-- ==== Sys2Proof/Machine/Sign.lean ====
section
/-! DEFINITION. Garnet's key slots and device signatures (R452–R456, R462–R465). -/

namespace Sys2Proof.Machine

def State.modSec (s : State) (f : Sec → Sec) : State := { s with sec := f s.sec }

/- Slots (R454–R456). -/

/-- Record a slot whose TAG failed its check; it is unusable to the next start and is reported once (R456). -/
def slotFails (s : State) (k : Nat) : State :=
  if s.sec.failedSlots.contains k then s
  else
    let o := ((look s.sec.slots k).map (·.owner)).getD 0xFF
    report (s.modSec (fun x => { x with
      failedSlots := x.failedSlots ++ [k]
      slotFail := if x.slotValid then x.slotFail else k
      slotValid := true })) 21 k (if o = 0xFF then 64 else o)

/-- Check a slot's TAG before its use: `good` is what the check finds now (R456). -/
def useSlotKey (s : State) (k : Nat) (good : Bool) : State × Bool :=
  if s.sec.failedSlots.contains k then (s, false)
  else if good then (s, true) else (slotFails s k, false)

/-- The slot of a VD's seed (R455). -/
def seedSlot (v : Nat) : Nat := 16 + v

/-- The model keys of a VD in the pool: slot and content (R455). -/
def modelSlots (s : State) (v : Nat) : List (Nat × KeySlot) :=
  s.sec.slots.filter (fun p => decide (80 ≤ p.1) && p.2.type = 3 && p.2.owner = v)

/-- The slot of a VD's import key (R455). -/
def importSlot (s : State) (v : Nat) : Option (Nat × KeySlot) :=
  s.sec.slots.find? (fun p => decide (80 ≤ p.1) && p.2.type = 5 && p.2.owner = v)

/-- A free slot of the pool (R455). -/
def freePool (s : State) : Option Nat :=
  ((List.range 48).map (80 + ·)).find? (fun k => !has s.sec.slots k && !s.sec.failedSlots.contains k)

/-- Put a key into a slot. -/
def setSlot (s : State) (k : Nat) (x : KeySlot) : State := s.modSec (fun c => { c with slots := put c.slots k x })

/-- Destroy the keys of slots. -/
def dropKeys (s : State) (gone : Nat → KeySlot → Bool) : State :=
  s.modSec (fun c => { c with slots := c.slots.filter (fun p => !gone p.1 p.2) })

/-- Destroy a VD's seed, import key and model keys (R247, R472). -/
def dropVdKeys (s : State) (v : Nat) : State :=
  (dropKeys s (fun _ x => decide (x.owner = v))).modSec (fun c => { c with unseals := del c.unseals v })

/-- Draw a key from the DRBG (R453). -/
def drawKey (s : State) : List Byte × State :=
  let (n, s) := takeFree s
  (Config.drbg n, s)

/-- Whether Garnet can generate a key: no health test fails and no table tag (R453, R458). -/
def canKey (s : State) : Bool := s.sec.rootOk && !s.sec.rngFault && !s.sec.tableFault

/-- A VD's seed slot under its KEY_GEN, and its import key if it is SEALED; there is none when the pool is full
(R455, R472; the policies are a DESIGN CHOICE, log 155). -/
def genKeys (s : State) (v : Nat) (secret : Bool) : Option State :=
  let g := (s.vd v).keyGen
  let (k, s) := drawKey s
  let s := setSlot s (seedSlot v) { key := sliceB k 0 48, bits := 384, type := 6, owner := v, policy := 0x5E02, keyGen := g }
  if !secret then some s
  else
    match freePool s with
    | none => none
    | some n =>
      let (k, s) := drawKey s
      some (setSlot s n { key := sliceB k 0 48, bits := 384, type := 5, owner := v, policy := 0x4480, keyGen := g })

/-- The import public key of a VD as index 0x20 + n carries it: zeros where it has none (R470). -/
def importPub (s : State) (v : Nat) : List Byte :=
  match importSlot s v with
  | some p => sliceB (Config.publicKey p.2.key) 0 97
  | none => List.replicate 97 0

/- Signatures (R462–R465). -/

def lmsAll : Nat := 33554432

/-- Signatures that can still be made: a top index holds 32,768 of them (R462, R465). -/
def lmsRemain (s : State) : Nat :=
  if s.otp.hssTop = 0 then lmsAll else lmsAll - ((s.otp.hssTop - 1) * 32768 + s.sec.lower)

/-- Whether signing is stopped to the next start (R456). -/
def signFault (s : State) : Bool := s.sec.failedSlots.any (fun k => decide (k < 3))

def canSign (s : State) : Bool := s.sec.rootOk && !s.sec.tableFault && !signFault s && decide (0 < lmsRemain s)

/-- Burn a top index where the current lower tree is used up, and reserve the next block of lower indices in flash before
its first use (R463). -/
def nextIndex (s : State) : State :=
  let s := if s.otp.hssTop = 0 ∨ 32768 ≤ s.sec.lower then
      { s with otp := { s.otp with hssTop := s.otp.hssTop + 1 }, flash := { s.flash with hssRes := 0 }, sec := { s.sec with lower := 0 } }
    else s
  if s.flash.hssRes ≤ s.sec.lower then { s with flash := { s.flash with hssRes := s.sec.lower + 256 } } else s

/-- Sign a message: the ECDSA and the HSS signature, with the index spent (R462, R463). -/
def signPair (s : State) (msg : List Byte) : Option (List Byte × List Byte × State) :=
  if !canSign s then none
  else
    let s := nextIndex s
    let (n, s) := takeFree s
    let k (i : Nat) : List Byte := ((look s.sec.slots i).map (·.key)).getD []
    let e := sliceB (Config.ecdsaSig n (k 0) msg) 0 96
    let h := sliceB (Config.hssSig (k 1) (s.otp.hssTop - 1) s.sec.lower msg) 0 5236
    let s := s.modSec (fun c => { c with lower := c.lower + 1 })
    let s := if lmsRemain s < 1677721 ∧ !s.sec.lmsLow then report (s.modSec (fun c => { c with lmsLow := true })) 22 0 64 else s
    some (e, h, s)

/-- Take a token of a bucket: the one of VF `v`, or the shared one for 0 (R464). -/
def takeToken (s : State) (v : Nat) : Option State :=
  if v = 0 then
    if s.sec.shared = 0 then none else some (s.modSec (fun c => { c with shared := c.shared - 1 }))
  else
    let n := lookD s.sec.tokens v 0
    if n = 0 then none else some (s.modSec (fun c => { c with tokens := putD c.tokens v (n - 1) 0 }))

end Sys2Proof.Machine
end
====================
◆ Your task ◆
Give back, exactly as written, the stretch from the line with "def genKeys (s" through the line with "def signFault (s", and no other lines from the records above.

◆ Answer area ◆
def genKeys (s : State) (v : Nat) (secret : Bool) : Option State :=
  let g := (s.vd v).keyGen
  let (k, s) := drawKey s
  let s := setSlot s (seedSlot v) { key := sliceB k 0 48, bits := 384, type := 6, owner := v, policy := 0x5E02, keyGen := g }
  if !secret then some s
  else
    match freePool s with
    | none => none
    | some n =>
      let (k, s) := drawKey s
      some (setSlot s n { key := sliceB k 0 48, bits := 384, type := 5, owner := v, policy := 0x4480, keyGen := g })

/-- The import public key of a VD as index 0x20 + n carries it: zeros where it has none (R470). -/
def importPub (s : State) (v : Nat) : List Byte :=
  match importSlot s v with
  | some p => sliceB (Config.publicKey p.2.key) 0 97
  | none => List.replicate 97 0

/- Signatures (R462–R465). -/

def lmsAll : Nat := 33554432

/-- Signatures that can still be made: a top index holds 32,768 of them (R462, R465). -/
def lmsRemain (s : State) : Nat :=
  if s.otp.hssTop = 0 then lmsAll else lmsAll - ((s.otp.hssTop - 1) * 32768 + s.sec.lower)

/-- Whether signing is stopped to the next start (R456). -/
def signFault (s : State) : Bool := s.sec.failedSlots.any (fun k => decide (k < 3))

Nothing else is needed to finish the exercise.